Nie jestem do końca pewny, czy chcę doczekać czasów, gdy na ulicach zobaczę autonomiczne auta. Dla wielu z nas nawet codzienna jazda to przecież spora przyjemność. Są jednak gałęzie motoryzacji, gdzie samojezdne pojazdy wydają się idealnym rozwiązaniem. Pomyślmy na przykład o kopalniach, fabrykach czy dużych placach budowy, gdzie na zamkniętym obszarze wymaga się dziesiątek powtarzających się kursów. W takim przypadku zastosowanie „autopilota” wydaje się bardzo rozsądnym rozwiązaniem. Tym tokiem rozumowania poszła Honda, która właśnie rozpoczęła testy swojego autonomicznego pojazdu o nazwie AMV (autonomous work vehicle).
Mały dostawczak powstał na bazie czterokołowca Pioneer i wyposażono go w napęd elektryczny pochodzący z modelu E. Całość jest wyjątkowo zwarta i rozmiarami odpowiada mniej-więcej Smartowi ForTwo. Pojazd może poruszać się samodzielnie po wcześniej wyznaczonej trasie i dzięki zainstalowanym radarom, automatycznie unikać przeszkód pojawiających się na drodze.
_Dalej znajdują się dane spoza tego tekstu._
-- ==== Sys2Proof/Tests/Slice0.lean ====
section
/-!
SUPPORT. Words written out from the encodings of the spec decode to their instructions; ill-formed terms are refused.
-/

set_option Elab.async false

namespace Sys2Proof
namespace Tests

/-- These words are this instruction, and nothing is left over. -/
def reads (q : List Nat × Instr) : Bool := decode (q.1.flatMap bytesOfWord) == .ok (q.2, 4 * q.1.length)

/-- The predicate ifn m3. -/
def p3 : Pred := { m := 3, pn := true }

/-- Major 0x01 (R229): d = 5, a = 6 with FE, b = 7. -/
theorem test_decode_alu_1 : ([
    ([0x04A63C00], .add { d := 5, a := 6, fa := true, src := .reg 7 false }),
    ([0x04A63C01], .sub { d := 5, a := 6, fa := true, src := .reg 7 false }),
    ([0x04A63C02], .mul { d := 5, a := 6, fa := true, src := .reg 7 false }),
    ([0x04A63A03], .mulh { d := 5, a := 6, fa := false, src := .reg 7 true }),
    ([0x04A63C04], .mulhn { d := 5, a := 6, fa := true, src := .reg 7 false }),
    ([0x04A63C05], .div { d := 5, a := 6, fa := true, src := .reg 7 false }),
    ([0x04A63A06], .divn { d := 5, a := 6, fa := false, src := .reg 7 true }),
    ([0x04A63C07], .rem { d := 5, a := 6, fa := true, src := .reg 7 false }),
    ([0x04A63A08], .remn { d := 5, a := 6, fa := false, src := .reg 7 true }),
    ([0x04A63C09], .and { d := 5, a := 6, fa := true, src := .reg 7 false }),
    ([0x04A63A0A], .or { d := 5, a := 6, fa := false, src := .reg 7 true }),
    ([0x04A63C0B], .xor { d := 5, a := 6, fa := true, src := .reg 7 false })] : List (List Nat × Instr)).all reads = true := by
  decide +kernel

/-- Major 0x01 (R229): d = 5, a = 6 with FE, b = 7. -/
theorem test_decode_alu_2 : ([
    ([0x04A63C0C], .shl { d := 5, a := 6, fa := true, src := .reg 7 false }),
    ([0x04A63C0D], .shr { d := 5, a := 6, fa := true, src := .reg 7 false }),
    ([0x04A63C0E], .sar { d := 5, a := 6, fa := true, src := .reg 7 false }),
    ([0x04A63C0F], .min { d := 5, a := 6, fa := true, src := .reg 7 false }),
    ([0x04A63C10], .max { d := 5, a := 6, fa := true, src := .reg 7 false }),
    ([0x04A63C11], .slt { d := 5, a := 6, fa := true, src := .reg 7 false }),
    ([0x04A63A12], .sltn { d := 5, a := 6, fa := false, src := .reg 7 true }),
    ([0x04A63C13], .seq { d := 5, a := 6, fa := true, src := .reg 7 false }),
    ([0x04A63A14], .cmovnz { d := 5, a := 6, fa := false, src := .reg 7 true }),
    ([0x04A60415], .clz { d := 5, a := 6, fa := true }),
    ([0x04A60416], .ctz { d := 5, a := 6, fa := true }),
    ([0x04A60417], .popc { d := 5, a := 6, fa := true })] : List (List Nat × Instr)).all reads = true := by
  decide +kernel

/-- Major 0x01 (R229): d = 5, a = 6 with FE, b = 7. -/
theorem test_decode_alu_3 : ([
    ([0xF8000000, 0x80000001, 0x04A60001], .sub { d := 5, a := 6, fa := false, src := .imm 0x80000001 })] : List (List Nat × Instr)).all reads = true := by
  decide +kernel

/-- Majors 0x02 to 0x0A (R230 to R232). -/
theorem test_decode_immediates_1 : ([
    ([0x0BE18001], .addi { d := 31, a := 1, imm := .short 0x8001 }),
    ([0x0FE18001], .andi { d := 31, a := 1, imm := .short 0x8001 }),
    ([0x13E18001], .ori { d := 31, a := 1, imm := .short 0x8001 }),
    ([0x17E18001], .xori { d := 31, a := 1, imm := .short 0x8001 }),
    ([0x1FE18001], .slti { d := 31, a := 1, imm := .short 0x8001 }),
    ([0x2120FFFF], .li 9 (.short 0xFFFF)),
    ([0xF8000000, 0xDEADBEEF, 0x21200000], .li 9 (.long 0xDEADBEEF)),
    ([0x25201234], .lih 9 0x1234),
    ([0x1843003F], .shli { d := 2, a := 3, n := 63 }),
    ([0x1843403F], .shri { d := 2, a := 3, n := 63 }),
    ([0x1843803F], .sari { d := 2, a := 3, n := 63 }),
    ([0x28432600], .bfx { d := 2, a := 3, fa := true, src := .reg 4 true })] : List (List Nat × Instr)).all reads = true := by
  decide +kernel

/-- Majors 0x02 to 0x0A (R230 to R232). -/
theorem test_decode_immediates_2 : ([
    ([0x28432601], .bfxs { d := 2, a := 3, fa := true, src := .reg 4 true }),
    ([0x28432602], .bfi { d := 2, a := 3, fa := true, src := .reg 4 true }),
    ([0x28432603], .fsh { d := 2, a := 3, fa := true, src := .reg 4 true })] : List (List Nat × Instr)).all reads = true := by
  decide +kernel

/-- Transfers, loops, trap and task words (R137, R233 to R235, R330 to R343). -/
theorem test_decode_transfers_1 : ([
    ([0x2C200001], .br (.short 0x200001)),
    ([0x38000001], .call (.short 1)),
    ([0x30087FFF], .bz 8 (.short 0x7FFF)),
    ([0x34087FFF], .bnz 8 (.short 0x7FFF)),
    ([0x3C000000], .ret),
    ([0x3C080401], .jr { r := 8, fe := true }),
    ([0xF8000000, 0x0000000C, 0x40080400], .loop { r := 8, fe := true } 12),
    ([0x4100F801], .lidx 8 31),
    ([0x40000002], .lbrk),
    ([0x44000000], .nop),
    ([0xB8040000], .spawn 4),
    ([0xB8000001], .done)] : List (List Nat × Instr)).all reads = true := by
  decide +kernel

/-- Transfers, loops, trap and task words (R137, R233 to R235, R330 to R343). -/
theorem test_decode_transfers_2 : ([
    ([0xB8000002], .gbar),
    ([0xB8800003], .tid 4),
    ([0xB8000004], .dsync),
    ([0xBC1FF800], .trap (.short 0x3FF)),
    ([0xBC000001], .eret),
    ([0xBC9FFE02], .sget 4 0xFFF),
    ([0xBC900203], .sput 4 0x801),
    ([0xBC040404], .wait { r := 4, fe := true }),
    ([0xBC000805], .wkt true),
    ([0xBC000005], .wkt false),
    ([0xBC800006], .gts 4)] : List (List Nat × Instr)).all reads = true := by
  decide +kernel

/-- Scalar accesses, queue loads and stores (R236 to R259, R90, R106, R69, R70). -/
theorem test_decode_accesses_1 : ([
    ([0x48220006], .ld { d := 1, a := { r := 2, fe := false }, addr := .base, sz := 2, sx := true }),
    ([0x48221E0B], .ld { d := 1, a := { r := 2, fe := true }, addr := .index { r := 3, fe := true }, sz := 3, sx := false }),
    ([0xF8000000, 0xFFFFFFF8, 0x4C220003], .st { d := 1, a := { r := 2, fe := false }, addr := .off 0xFFFFFFF8, sz := 3 }),
    ([0x50021808], .pref { r := 2, fe := false } (.index { r := 3, fe := false })),
    ([0x5462041C], .ldq { q := 3, a := { r := 2, fe := true }, tc := 7, ext := none }),
    ([0x54421C05], .ldqs { q := 2, a := { r := 2, fe := true }, b := { r := 3, fe := false }, tc := 1, ext := none }),
    ([0x54421C06], .ldqx { q := 2, a := { r := 2, fe := true }, b := { r := 3, fe := false }, tc := 1, ext := none }),
    ([0x54221C07], .ldab { q := 1, a := { r := 2, fe := true }, b := { r := 3, fe := false }, wide := true }),
    ([0x58220400], .stq { q := 1, a := { r := 2, fe := true }, ext := none }),
    ([0x58220408], .stqApp 1 { r := 2, fe := true }),
    ([0x58021C01], .stqs { q := 0, a := { r := 2, fe := true }, b := { r := 3, fe := false }, ext := none }),
    ([0x58021C02], .stqx { q := 0, a := { r := 2, fe := true }, b := { r := 3, fe := false }, ext := none })] : List (List Nat × Instr)).all reads = true := by
  decide +kernel

/-- Scalar accesses, queue loads and stores (R236 to R259, R90, R106, R69, R70). -/
theorem test_decode_accesses_2 : ([
    ([0x58221C03], .stqp { q := 1, a := { r := 2, fe := true }, b := { r := 3, fe := false } }),
    ([0x58221C0C], .stab { q := 1, a := { r := 2, fe := true }, b := { r := 3, fe := false }, wide := true }),
    ([0x60000000], .fence 0),
    ([0x60000001], .fence 1),
    ([0x60000002], .fence 2),
    ([0x60000003], .fence 3),
    ([0x60C00004], .fenceSys 6),
    ([0x60C0000C], .fenceSysT 6),
    ([0x64021C00], .arm { r := 2, fe := true } { r := 3, fe := false }),
    ([0x64021C01], .arrive { r := 2, fe := true } { r := 3, fe := false }),
    ([0x65221C02], .await 9 { r := 2, fe := true } { r := 3, fe := false }),
    ([0x692205E0], .vsetl 9 { r := 2, fe := true } 15)] : List (List Nat × Instr)).all reads = true := by
  decide +kernel

/-- Scalar accesses, queue loads and stores (R236 to R259, R90, R106, R69, R70). -/
theorem test_decode_accesses_3 : ([
    ([0x68020401], .spcfg { r := 2, fe := true }),
    ([0x6C020000], .cpy 2),
    ([0x6C020001], .xform 2),
    ([0xF888000F, 0xFFFFFFFC, 0x5D221C60], .amo { d := 9, a := { r := 2, fe := true }, b := { r := 3, fe := false }, scope := .dev, off := 0xFFFFFFFC, c := 4, tg := 8, op := .cas, acq := true, rel := false, det := false }),
    ([0xF8000014, 0x00000000, 0x5C221A81], .amoqx { q := 1, a := { r := 2, fe := false }, b := { r := 3, fe := true }, scope := .sys, tg := 0, op := .min, acq := false, rel := true })] : List (List Nat × Instr)).all reads = true := by
  decide +kernel

/-- Matrix commands (R307, R308, R313, R316). -/
theorem test_decode_matrix : ([
    ([0x70020400], .mcfg (.reg { r := 2, fe := true })),
    ([0x70020408], .mcfgD (.reg { r := 2, fe := true })),
    ([0x70020402], .mzero (.reg { r := 2, fe := true })),
    ([0x70020403], .mlive (.reg { r := 2, fe := true })),
    ([0xF8000000, 0x00091AC4, 0x70000000], .mcfg (.imm 0x91AC4)),
    ([0x70821CE1], .mmp { t := 7, a := { r := 2, fe := true }, b := { r := 3, fe := false }, k := .reg 4 }),
    ([0xF8000000, 0x00002000, 0x70021821], .mmp { t := 1, a := { r := 2, fe := false }, b := { r := 3, fe := false }, k := .imm 8192 }),
    ([0x70020404], .mchk { r := 2, fe := true } none),
    ([0x704204E5], .mdrain { q := 2, t := 7, spec := .reg { r := 2, fe := true } })] : List (List Nat × Instr)).all reads = true := by
  decide +kernel

/-- Vector shapes, moves and spills (R142, R265 to R267). -/
theorem test_decode_vector_moves_1 : ([
    ([0x74600000], .vcfg 3),
    ([0x74F20001], .vtag 7 18),
    ([0x74E00002], .vgetl 7),
    ([0x74E82803], .vsetlx 7 8 5),
    ([0x78220670], .vmv { d := .sq 1, a := .reg 2, p := p3 }),
    ([0x78830A00], .vmvH 4 3),
    ([0x78290601], .vpush 1 9),
    ([0x78290E01], .vpushH 1 9),
    ([0x78804872], .vbc (.reg 4) 9 p3 none),
    ([0xF8080000, 0x00000000, 0x78204E02], .vbc (.sq 1) 9 Pred.none (some 8)),
    ([0x78800003], .vid (.reg 4) none),
    ([0x78834A04], .vext 4 (.lq 3) (.reg 9))] : List (List Nat × Instr)).all reads = true := by
  decide +kernel

/-- Vector shapes, moves and spills (R142, R265 to R267). -/
theorem test_decode_vector_moves_2 : ([
    ([0x78854805], .vins 4 5 (.reg 9))] : List (List Nat × Instr)).all reads = true := by
  decide +kernel

/-- Majors 0x1F to 0x21 (R263, R264, R268, R269, R271): each queue select, and the fields of the prefix. -/
theorem test_decode_vector_arithmetic_1 : ([
    ([0x7C231070], .vadd { d := .reg 1, a := .reg 3, b := .reg 2, p := p3, ext := none }),
    ([0x7C231271], .vsub { d := .reg 1, a := .lq 3, b := .reg 2, p := p3, ext := none }),
    ([0x7C231472], .vmul { d := .reg 1, a := .reg 3, b := .lq 2, p := p3, ext := none }),
    ([0x7C231673], .vmulh { d := .sq 1, a := .reg 3, b := .reg 2, p := p3, ext := none }),
    ([0x7C231075], .vdiv { d := .reg 1, a := .reg 3, b := .reg 2, p := p3, ext := none }),
    ([0x7C231276], .vmin { d := .reg 1, a := .lq 3, b := .reg 2, p := p3, ext := none }),
    ([0x7C231477], .vmax { d := .reg 1, a := .reg 3, b := .lq 2, p := p3, ext := none }),
    ([0x80231672], .vand { d := .sq 1, a := .reg 3, b := .reg 2, p := p3, ext := none }),
    ([0x80231073], .vor { d := .reg 1, a := .reg 3, b := .reg 2, p := p3, ext := none }),
    ([0x80231274], .vxor { d := .reg 1, a := .lq 3, b := .reg 2, p := p3, ext := none }),
    ([0x80231476], .vshl { d := .reg 1, a := .reg 3, b := .lq 2, p := p3, ext := none }),
    ([0x80231677], .vshr { d := .sq 1, a := .reg 3, b := .reg 2, p := p3, ext := none })] : List (List Nat × Instr)).all reads = true := by
  decide +kernel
W sytuacji, gdy wymagana jest większa precyzja, można również przejąć nad nim kontrolę i zdalnie, z użyciem okularów 3D, prowadzić do celu.
Jak na niewielkie rozmiary, ładowność jest całkiem niezła – około 400 kg na samym pojeździe oraz 800 kg na ciągniętej przyczepie.